- [Assigned task] Beginning with the opening line, set down each line of the material below exactly, stopping once the line with "u => stateCode u.state))" is done.

═══

theorem stepOnce (h : Alike s s') : Option.Rel Alike (stepOnce s) (stepOnce s') := by
  have hstep := h.fsmStep
  unfold Machine.stepOnce
  generalize Machine.fsmStep s = r at hstep
  generalize Machine.fsmStep s' = r' at hstep
  obtain ⟨⟨p, ht⟩⟩ | _ := hstep
  · exact .some (ht.answer rfl (ht.agree fun u => stateCode u.state))
  · exact .none

theorem service (h : Alike s s') : Option.Rel Alike (service s) (service s') := by
  have hloop : Option.Rel ResultsAlike (iterate Machine.serviceTurn (serviceFuel s) 0 s)
      (iterate Machine.serviceTurn (serviceFuel s) 0 s') := iterate_alike (fun n _ _ h => h.serviceTurn n) _ 0 h
  unfold Machine.service
  rw [h.agree serviceFuel]
  generalize iterate Machine.serviceTurn (serviceFuel s) 0 s = r at hloop
  generalize iterate Machine.serviceTurn (serviceFuel s) 0 s' = r' at hloop
  obtain ⟨⟨n, ht⟩⟩ | _ := hloop
  · exact .some (ht.answer (ht.agree fun u => stateCode u.state) rfl)
  · exact .none

/-- A command that always ends, run on both. -/
theorem completes {f : State → State} (hin : InRange s') (hf : Alike (f s) (f s')) :
    OutcomesAlike (completes s f) (completes s' f) := by
  intro t he
  obtain ⟨_, rfl⟩ := completes_next he
  exact ⟨_, completes_eq hin f, hf⟩

/-- A composite command, run on both. -/
theorem returns {f : State → Option State} (hin : InRange s') (hf : Option.Rel Alike (f s) (f s')) :
    OutcomesAlike (returns s f) (returns s' f) := by
  intro t he
  obtain ⟨_, e⟩ := returns_next he
  rw [e] at hf
  generalize e' : f s' = r' at hf
  cases hf with
  | some ht => exact ⟨_, returns_eq hin e', ht⟩

/-- No command reads a slot outside the buffered ones. -/
theorem exec (h : Alike s s') (hin : InRange s') (i : Instr) : OutcomesAlike (exec i s) (exec i s') := by
  cases i with
  | edge =>
    simp only [Machine.exec, execEdge]
    refine completes hin ?_
    exact h.agree State.tsNow ▸ h.edgeAtom s.tsNow
  | count =>
    simp only [Machine.exec, execCount]
    refine completes hin ?_
    exact h.answer h.count rfl
  | isfull =>
    simp only [Machine.exec, execIsfull]
    refine completes hin ?_
    exact h.answer (congrArg bitVal h.full) rfl
  | isempty =>
    simp only [Machine.exec, execIsempty]
    refine completes hin ?_
    exact h.answer (h.agree fun u => bitVal (ringEmpty u)) rfl
  | pop =>
    simp only [Machine.exec, execPop]
    refine completes hin ?_
    refine rel_ite (by rw [h.count]) (fun _ => h.refuse _) fun hc => ?_
    have hpos := Nat.pos_of_ne_zero hc
    exact (h.rbAdv hpos).answer (h.peek hpos) rfl
  | peek offset =>
    simp only [Machine.exec, execPeek]
    refine completes hin ?_
    exact rel_ite (by rw [h.count]) (fun _ => h.refuse _)
      fun hc => h.answer (h.peek (Nat.lt_of_not_le hc)) rfl
  | adv k =>
    simp only [Machine.exec, execAdv]
    refine completes hin ?_
    exact rel_ite (by rw [h.count]) (fun _ => h.refuse _)
      fun hc => (h.rbAdv (Nat.le_of_not_lt hc)).answer rfl rfl
  | enable en =>
    simp only [Machine.exec, execEnable]
    refine completes hin ?_
    refine rel_ite (by rw [h.agree State.cfgValid]) (fun _ => h.refuse _) fun _ => ?_
    refine rel_ite (by rw [h.agree State.enable])
      (fun _ => (h.map fun u => { u with lastEdge := u.tsNow, enable := true }).answer rfl rfl) fun _ => ?_
    exact rel_ite Iff.rfl (fun _ => h.answer rfl rfl) fun _ => (h.map fun u => { u with enable := false }).answer rfl rfl
  | seldev pid =>
    simp only [Machine.exec, execSeldev]
    refine completes hin ?_
    have hrefuse : Alike (refuseConfig pid s) (refuseConfig pid s') := h.map (refuseConfig pid)
    simp only [h.agree State.cfg, h.agree State.tsNow]
    split
    · exact hrefuse
    · next p _ => exact rel_ite Iff.rfl (fun _ => (h.initRadio p pid s.tsNow).answer rfl rfl) fun _ => hrefuse
  | classify imm =>
    simp only [Machine.exec, execClassify]
    refine completes hin ?_
    exact rel_ite (by rw [h.agree State.cfgValid]) (fun _ => h.refuse _)
      fun _ => h.answer (h.agree fun u => pulseCode (classify u.profile (operandD imm))) rfl
  | synctrain =>
    simp only [Machine.exec, execSynctrain]
    exact returns hin h.synctrain
  | decbit =>
    simp only [Machine.exec, execDecbit]
    exact completes hin h.decbit
  | step =>
    simp only [Machine.exec, execStep]
    exact returns hin h.stepOnce
  | service =>
    simp only [Machine.exec, execService]
    exact returns hin h.service
  | take maxLen =>
    simp only [Machine.exec, execTake]
    refine completes hin ?_
    refine rel_ite (by rw [h.agree State.avail]) (fun _ => h.answer rfl rfl) fun _ => ?_
    exact (h.map fun u => { u with avail := false }).respond .c .ok
      (h.agree fun u => min u.readyLen.toNat (operandI maxLen)) (h.agree fun u => u.readyLen.toNat)
      (h.agree fun u => readyBytes (min u.readyLen.toNat (operandI maxLen)) u)
  | stats =>
    simp only [Machine.exec, execStats]
    refine completes hin ?_
    exact h.answer (h.agree State.attempts) (h.agree State.errors)
  | status =>
    simp only [Machine.exec, execStatus]
    refine completes hin ?_
    exact h.answer (h.agree fun u => (statusR0 u).toNat) (h.agree fun u => (statusR1 u).toNat)
  | syncx =>
    simp only [Machine.exec, execSyncx]
    refine completes hin ?_
    exact h.answer (h.agree fun u => u.syncMin.toNat) (h.agree fun u => u.syncMax.toNat)
  | ovrcnt =>
    simp only [Machine.exec, execOvrcnt]
    refine completes hin ?_
    exact h.answer (h.agree State.overruns) rfl
  | rdprof idx =>
    simp only [Machine.exec, execRdprof]
    refine completes hin ?_
    have e : profileField s' (operandI idx) = profileField s (operandI idx) :=
      h.agree fun u => profileField u (operandI idx)
    simp only [e]
    split
    · exact h.refuse _
    · exact h.answer rfl rfl

end Alike

end Sys2Proof.Machine

namespace Sys2Proof.Claims

open Sys2Proof.Machine

/-- Settles O56: the two states are alike, and so are the states after. -/
theorem otherSlotsUnread : Obligations.OtherSlotsUnread := by
  intro i s s' t hi hi' hframe hsame hexec
  have halike : Alike s s' := ⟨hframe, hi.ringOk, hi'.ringOk, hsame⟩
  obtain ⟨t', hexec', ht⟩ := halike.exec hi'.inRange i t hexec
  exact ⟨t', hexec', ht.frame, ht.same⟩

end Sys2Proof.Claims
end

section
/-! What SYNCTRAIN, DECBIT, STEP and SERVICE leave unchanged (10_state R58): `Evolves` with no edge waiting, and which message
bytes one handler may write (44_state_machine R194). -/

namespace Sys2Proof.Machine

variable {s t u : State}

/-! ### With no edge waiting -/

/-- With no edge waiting `Evolves` leaves the producer's side and the configuration. -/
theorem Evolves.quiet_frame (h : Evolves s t) (hq : s.portP = []) :
    t = { s with head := t.head, bitIndex := t.bitIndex, readyLen := t.readyLen, state := t.state, avail := t.avail,
                 pend := t.pend, oversize := t.oversize, attempts := t.attempts, errors := t.errors,
                 overruns := t.overruns, syncMin := t.syncMin, syncMax := t.syncMax, mb0 := t.mb0, mb1 := t.mb1,
                 order := t.order, events := t.events } := by
  obtain ⟨hportP, htail, hrb, hedge, hovf, hresp, hts⟩ := h.quiet hq
  have hcfg := h.cfg
  have hprofile := h.profile
  have hid := h.profileId
  have hvalid := h.cfgValid
  have hen := h.enable
  have hportC := h.portC
  have hrst := h.rst
  rw [← hq] at hportP
  cases s
  cases t
  simp only at hportP htail hrb hedge hovf hresp hts hcfg hprofile hid hvalid hen hportC hrst
  subst hportP htail hrb hedge hovf hresp hts hcfg hprofile hid hvalid hen hportC hrst
  rfl

/-- A composite command ends with one response after what its atoms and the edges did. -/
theorem Ends.evolves (h : Ends s t) : ∃ u st r0 r1, Evolves s u ∧ t = respond .c st r0 r1 [] u := by
  cases h with
  | refused u st _ hu => exact ⟨u, st, 0, 0, hu.toEvolves, rfl⟩
  | answered u r0 r1 hu => exact ⟨u, .ok, r0, r1, hu, rfl⟩

theorem Outcomes.evolves {i : Instr} (h : Outcomes s i t) (hi : composite i = true) :
    ∃ u st r0 r1, Evolves s u ∧ t = respond .c st r0 r1 [] u := by
  cases h with
  | ended _ _ _ ht => exact ht.evolves
  | read => exact ⟨s, _, _, _, .refl s, rfl⟩
  | _ => cases hi

/-! ### DECBIT and SYNCTRAIN write no message byte -/

theorem RingOnly.buffers_eq (h : RingOnly s t) : t.mb0 = s.mb0 ∧ t.mb1 = s.mb1 := by
  obtain ⟨_, _, _, _, _, _, _, _, _, _, e⟩ := h.frame
  rw [e]
  exact ⟨rfl, rfl⟩

theorem tryDecodeBit_ringOnly (hr : RingOk s) (hc : 2 ≤ rbCount s) : RingOnly s (tryDecodeBit s).2 := by
  obtain ⟨u, hu, e⟩ := tryDecodeBit_spec hr hc
  simp only [e]
  split
  · exact (RingOnly.edges hu).trans (.rbAdv 2 u)
  · exact .edges hu

/-- DECBIT is one response after ring operations. -/
theorem decbit_ringOnly (hr : RingOk s) : ∃ u st r0, RingOnly s u ∧ decbit s = respond .c st r0 0 [] u := by
  unfold decbit
  split
  · exact ⟨s, .nocfg, 0, .refl s, rfl⟩
  · simp only []
    split
    · exact ⟨_, .precond, 0, .boundary s, rfl⟩
    · next hc =>
      have hbit := tryDecodeBit_ringOnly (ringOk_boundary hr) (Nat.le_of_not_lt hc)
      exact ⟨_, .ok, _, (RingOnly.boundary s).trans hbit, rfl⟩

═══

- [Expected answer]
theorem stepOnce (h : Alike s s') : Option.Rel Alike (stepOnce s) (stepOnce s') := by
  have hstep := h.fsmStep
  unfold Machine.stepOnce
  generalize Machine.fsmStep s = r at hstep
  generalize Machine.fsmStep s' = r' at hstep
  obtain ⟨⟨p, ht⟩⟩ | _ := hstep
  · exact .some (ht.answer rfl (ht.agree fun u => stateCode u.state))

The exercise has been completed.